• [Supplied data]:
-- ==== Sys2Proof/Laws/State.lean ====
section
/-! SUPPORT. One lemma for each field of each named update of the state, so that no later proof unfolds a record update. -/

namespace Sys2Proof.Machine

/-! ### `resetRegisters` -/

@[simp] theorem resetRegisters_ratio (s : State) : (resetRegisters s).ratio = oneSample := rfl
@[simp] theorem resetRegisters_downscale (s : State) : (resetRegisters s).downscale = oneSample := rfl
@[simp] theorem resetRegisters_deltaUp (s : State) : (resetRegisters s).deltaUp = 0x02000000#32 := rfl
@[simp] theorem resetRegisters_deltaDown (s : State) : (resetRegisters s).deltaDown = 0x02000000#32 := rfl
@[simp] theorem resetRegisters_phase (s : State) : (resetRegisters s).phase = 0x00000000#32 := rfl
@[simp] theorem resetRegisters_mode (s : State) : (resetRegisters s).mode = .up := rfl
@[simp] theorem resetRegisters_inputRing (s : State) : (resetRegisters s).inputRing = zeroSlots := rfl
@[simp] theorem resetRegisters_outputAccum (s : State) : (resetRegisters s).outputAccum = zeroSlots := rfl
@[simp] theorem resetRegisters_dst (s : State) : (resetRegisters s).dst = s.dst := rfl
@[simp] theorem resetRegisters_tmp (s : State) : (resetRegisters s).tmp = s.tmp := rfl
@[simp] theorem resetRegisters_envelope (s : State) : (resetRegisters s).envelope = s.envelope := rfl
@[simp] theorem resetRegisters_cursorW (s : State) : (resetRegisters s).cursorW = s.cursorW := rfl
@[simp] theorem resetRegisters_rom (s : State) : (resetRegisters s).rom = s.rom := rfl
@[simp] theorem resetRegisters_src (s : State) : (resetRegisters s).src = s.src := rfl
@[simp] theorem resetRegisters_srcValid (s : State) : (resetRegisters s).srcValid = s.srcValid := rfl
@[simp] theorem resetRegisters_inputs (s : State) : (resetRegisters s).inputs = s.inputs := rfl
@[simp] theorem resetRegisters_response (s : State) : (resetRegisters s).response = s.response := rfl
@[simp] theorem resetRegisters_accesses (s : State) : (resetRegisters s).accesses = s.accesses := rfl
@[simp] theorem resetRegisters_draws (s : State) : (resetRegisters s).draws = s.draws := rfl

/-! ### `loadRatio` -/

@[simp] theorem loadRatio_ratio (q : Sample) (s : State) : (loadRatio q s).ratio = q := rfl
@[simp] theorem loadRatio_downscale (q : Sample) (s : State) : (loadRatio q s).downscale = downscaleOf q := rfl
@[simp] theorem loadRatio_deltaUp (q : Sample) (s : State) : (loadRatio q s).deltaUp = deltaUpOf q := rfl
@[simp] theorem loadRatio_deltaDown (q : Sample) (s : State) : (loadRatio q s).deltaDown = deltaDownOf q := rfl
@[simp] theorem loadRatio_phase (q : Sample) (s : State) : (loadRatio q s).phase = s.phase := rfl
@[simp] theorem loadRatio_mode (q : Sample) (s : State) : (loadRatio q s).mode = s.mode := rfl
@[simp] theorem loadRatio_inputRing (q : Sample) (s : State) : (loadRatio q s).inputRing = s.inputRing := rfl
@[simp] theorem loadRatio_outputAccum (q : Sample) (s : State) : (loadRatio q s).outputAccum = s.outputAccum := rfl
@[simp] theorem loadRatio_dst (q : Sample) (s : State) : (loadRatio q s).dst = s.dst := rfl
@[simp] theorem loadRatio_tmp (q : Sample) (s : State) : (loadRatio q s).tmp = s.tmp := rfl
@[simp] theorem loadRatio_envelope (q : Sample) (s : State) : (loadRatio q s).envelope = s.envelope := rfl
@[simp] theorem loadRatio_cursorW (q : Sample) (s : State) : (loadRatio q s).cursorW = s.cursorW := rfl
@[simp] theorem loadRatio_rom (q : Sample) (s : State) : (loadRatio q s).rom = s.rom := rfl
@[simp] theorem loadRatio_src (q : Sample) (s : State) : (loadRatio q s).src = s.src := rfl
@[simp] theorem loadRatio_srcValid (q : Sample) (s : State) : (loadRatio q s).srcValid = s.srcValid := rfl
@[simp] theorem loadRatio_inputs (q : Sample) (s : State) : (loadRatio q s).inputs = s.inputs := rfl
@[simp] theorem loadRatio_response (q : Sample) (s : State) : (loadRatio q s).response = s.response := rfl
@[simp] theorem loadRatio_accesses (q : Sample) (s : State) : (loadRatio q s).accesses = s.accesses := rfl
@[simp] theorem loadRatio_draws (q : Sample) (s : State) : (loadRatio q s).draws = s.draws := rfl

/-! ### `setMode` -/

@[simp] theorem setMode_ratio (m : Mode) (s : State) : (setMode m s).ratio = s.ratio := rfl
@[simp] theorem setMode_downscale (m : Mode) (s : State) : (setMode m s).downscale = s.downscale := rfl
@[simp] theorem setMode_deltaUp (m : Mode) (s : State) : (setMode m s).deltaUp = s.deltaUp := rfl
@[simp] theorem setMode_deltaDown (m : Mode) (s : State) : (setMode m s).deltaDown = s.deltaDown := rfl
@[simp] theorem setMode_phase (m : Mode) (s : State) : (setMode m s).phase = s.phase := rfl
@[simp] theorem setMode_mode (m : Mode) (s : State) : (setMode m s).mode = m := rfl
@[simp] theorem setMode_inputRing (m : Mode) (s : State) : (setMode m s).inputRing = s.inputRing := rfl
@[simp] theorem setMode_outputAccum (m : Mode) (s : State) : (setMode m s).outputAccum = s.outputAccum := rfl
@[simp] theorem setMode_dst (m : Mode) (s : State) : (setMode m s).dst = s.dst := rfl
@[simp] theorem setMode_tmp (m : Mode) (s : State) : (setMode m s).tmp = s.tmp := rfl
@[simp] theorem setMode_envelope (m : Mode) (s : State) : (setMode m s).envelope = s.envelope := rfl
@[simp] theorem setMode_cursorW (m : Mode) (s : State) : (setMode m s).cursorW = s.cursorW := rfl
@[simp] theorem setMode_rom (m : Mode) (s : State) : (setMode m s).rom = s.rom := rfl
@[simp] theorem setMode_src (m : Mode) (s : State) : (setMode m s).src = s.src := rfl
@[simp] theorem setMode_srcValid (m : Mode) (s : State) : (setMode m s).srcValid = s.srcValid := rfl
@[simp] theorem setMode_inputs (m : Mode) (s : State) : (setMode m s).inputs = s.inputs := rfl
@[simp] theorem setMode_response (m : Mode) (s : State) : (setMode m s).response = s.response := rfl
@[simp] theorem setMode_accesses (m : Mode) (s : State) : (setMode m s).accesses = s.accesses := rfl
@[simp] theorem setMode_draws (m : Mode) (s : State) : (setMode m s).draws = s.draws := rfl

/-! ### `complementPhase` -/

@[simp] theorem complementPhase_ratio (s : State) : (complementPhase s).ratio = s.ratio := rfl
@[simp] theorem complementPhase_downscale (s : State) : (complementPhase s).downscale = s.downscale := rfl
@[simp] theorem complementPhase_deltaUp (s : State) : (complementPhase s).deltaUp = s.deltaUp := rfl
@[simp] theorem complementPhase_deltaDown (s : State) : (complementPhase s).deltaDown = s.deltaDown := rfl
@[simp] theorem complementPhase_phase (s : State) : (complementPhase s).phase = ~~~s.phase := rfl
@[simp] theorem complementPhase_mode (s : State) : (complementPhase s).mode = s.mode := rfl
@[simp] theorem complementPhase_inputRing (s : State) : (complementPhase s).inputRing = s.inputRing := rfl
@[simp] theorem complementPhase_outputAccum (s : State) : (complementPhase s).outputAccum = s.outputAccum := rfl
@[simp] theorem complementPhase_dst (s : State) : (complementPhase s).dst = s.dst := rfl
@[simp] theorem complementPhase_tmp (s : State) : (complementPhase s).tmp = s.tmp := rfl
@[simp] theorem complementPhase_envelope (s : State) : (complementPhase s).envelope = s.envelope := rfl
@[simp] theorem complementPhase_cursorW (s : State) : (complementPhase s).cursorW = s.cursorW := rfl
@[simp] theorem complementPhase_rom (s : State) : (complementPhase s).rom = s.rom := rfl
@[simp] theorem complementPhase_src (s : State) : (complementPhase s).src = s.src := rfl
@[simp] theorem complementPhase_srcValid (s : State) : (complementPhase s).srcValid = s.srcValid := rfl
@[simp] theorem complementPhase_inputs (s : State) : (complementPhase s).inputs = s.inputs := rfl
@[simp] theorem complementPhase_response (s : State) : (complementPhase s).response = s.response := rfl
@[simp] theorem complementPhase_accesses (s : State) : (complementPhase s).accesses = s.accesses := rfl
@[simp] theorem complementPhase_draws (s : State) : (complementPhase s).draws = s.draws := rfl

• [What you are asked to do]:
Look above for the line containing "s).ratio = oneSample := rfl" and the line containing "(resetRegisters s).draws = s.draws := rfl". Transcribe both, with the lines between them, exactly.

• [Solution for this problem]:
@[simp] theorem resetRegisters_ratio (s : State) : (resetRegisters s).ratio = oneSample := rfl
@[simp] theorem resetRegisters_downscale (s : State) : (resetRegisters s).downscale = oneSample := rfl
@[simp] theorem resetRegisters_deltaUp (s : State) : (resetRegisters s).deltaUp = 0x02000000#32 := rfl
@[simp] theorem resetRegisters_deltaDown (s : State) : (resetRegisters s).deltaDown = 0x02000000#32 := rfl
@[simp] theorem resetRegisters_phase (s : State) : (resetRegisters s).phase = 0x00000000#32 := rfl
@[simp] theorem resetRegisters_mode (s : State) : (resetRegisters s).mode = .up := rfl
@[simp] theorem resetRegisters_inputRing (s : State) : (resetRegisters s).inputRing = zeroSlots := rfl
@[simp] theorem resetRegisters_outputAccum (s : State) : (resetRegisters s).outputAccum = zeroSlots := rfl
@[simp] theorem resetRegisters_dst (s : State) : (resetRegisters s).dst = s.dst := rfl
@[simp] theorem resetRegisters_tmp (s : State) : (resetRegisters s).tmp = s.tmp := rfl
@[simp] theorem resetRegisters_envelope (s : State) : (resetRegisters s).envelope = s.envelope := rfl
@[simp] theorem resetRegisters_cursorW (s : State) : (resetRegisters s).cursorW = s.cursorW := rfl
@[simp] theorem resetRegisters_rom (s : State) : (resetRegisters s).rom = s.rom := rfl
@[simp] theorem resetRegisters_src (s : State) : (resetRegisters s).src = s.src := rfl
@[simp] theorem resetRegisters_srcValid (s : State) : (resetRegisters s).srcValid = s.srcValid := rfl
@[simp] theorem resetRegisters_inputs (s : State) : (resetRegisters s).inputs = s.inputs := rfl
@[simp] theorem resetRegisters_response (s : State) : (resetRegisters s).response = s.response := rfl
@[simp] theorem resetRegisters_accesses (s : State) : (resetRegisters s).accesses = s.accesses := rfl
@[simp] theorem resetRegisters_draws (s : State) : (resetRegisters s).draws = s.draws := rfl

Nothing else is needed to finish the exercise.